A million years ago, when dinosaurs roamed the earth and I had a lot of that stuff on my head (hair, do they call it?) I joined the Valley Computer Club to learn how to build and program computers.
Back then, "hacking" was not a pejorative. It was what you did ... in order to find a non-standard solution to some knotty (no, that's not "naughty!") problem. Like re-writing your on-disk CP/M BIOS in raw hex, because you couldn't write Assembly Language. Or using a paper punch to put a notch on the other side of your 5-1/4" floppy so you could read and write on both sides of it.

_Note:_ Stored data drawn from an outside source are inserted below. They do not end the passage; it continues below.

/-- The Distaff as its queue shows it (R361): what waits, oldest first, and what it has served lately, newest first. -/
structure Distaff where
  queue : List DistaffEntry := []
  rotation : Nat := 0              -- class whose turn it is in the rotation: 0 validate, 1 update, 2 Skein
  served : List Served := []
  depthWarnedAt : Option Time := none
  waitWarnedAt : Option Time := none
  deriving DecidableEq, Repr

/-- What has left the module towards the outside, newest first (model's transcript, log entry 5). -/
inductive Sent
  | reply (who : Requester) (seq : Word) (r : Reply)
  | replyNoSession (who : Requester) (seq : Word)
  | event (who : Requester) (n code : Nat) (args : List Word)
  | stream (who : Requester) (n chan : Nat) (desc : List Word) (bytes : List Byte)
  | gptpSync (at_ : Time) (timeBase : BitVec 16) (phaseChange : Int)
  | gptpAnnounce (clockClass timeSource : Nat) (utc : Nat) (priority1 priority2 : Byte)
  | gptpPdelay (port : Nat)
  | psi5Sync (port : Nat) (at_ : Time)
  | ethFrame (port : Nat) (f : EthFrame)
  | canFrame (ctrl : Nat) (f : CanFrame)
  | aiding (stamp : Time) (dopplers : List (Nat × Word))
  | ibyarAck (id : BitVec 64) (index : Nat) (segment : Bool)
  | ibyarRequest (id : BitVec 64) (index : Nat) (segment : Bool)
  | ibyarChunk (id : BitVec 64) (index : Nat) (bytes : List Byte)
  | ibyarManifest (id : BitVec 64) (segment : Nat) (bytes : List Byte)
  deriving DecidableEq, Repr

/-- A FUNC_REINIT whose reply is outstanding (R54, R55): its request, none once its session has closed; the functions selected; those
not running again yet; those whose restart follows the reply; ports that have no link 200 ms on (R350). -/
structure Reinit where
  req : Option Req
  mask : BitVec 64
  todo : BitVec 64
  late : BitVec 64
  noLink : BitVec 64 := 0
  deriving DecidableEq, Repr

/-- Functions of R53 that restart, and the requests that wait for them. -/
structure Func where
  restarting : BitVec 64 := 0
  waits : List Reinit := []
  deriving DecidableEq, Repr

/-- Hank endpoint (19). -/
structure Hank where
  sessions : SMap Session := []
  subs : SMap Nat := []            -- subscriber slot + 1 of each Bobbin out channel (R364)
  authWarnedAt : Option Time := none
  deriving DecidableEq, Repr

/-- State of a cop-store slot, with its code (COP_STATUS.SLOT_STATE). -/
inductive SlotState | empty | writing | committed | valid | pending | refused
  deriving DecidableEq, Repr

So, what I did, I started hacking at Sigil and found the answer to my question. ("What is the answer?" Gertrude Stein's next-to-last words. No one at her bedside could respond. "Well, what is the question?" Gertrude Stein's last words.)
What you do is this:
Once the file is loaded in Sigil, click on View and select "Book Browser." (Alternatively, do an Alt-F1 - which is not, I hasten to add, the smaller version of Formula-One, previously referred to as "Formula Atlantic" ... back when dinosaurs roamed the earth and I . . . etc etc etc) This shows the text.
Now that I'm in the text mode, I imagine I can hack my way into the editing process.
Also, I'm going to return to Open Office and see if perhaps I can force code there, so there's less HTML and CSS hacking to do.
Thanks for your response, though, Itimpi.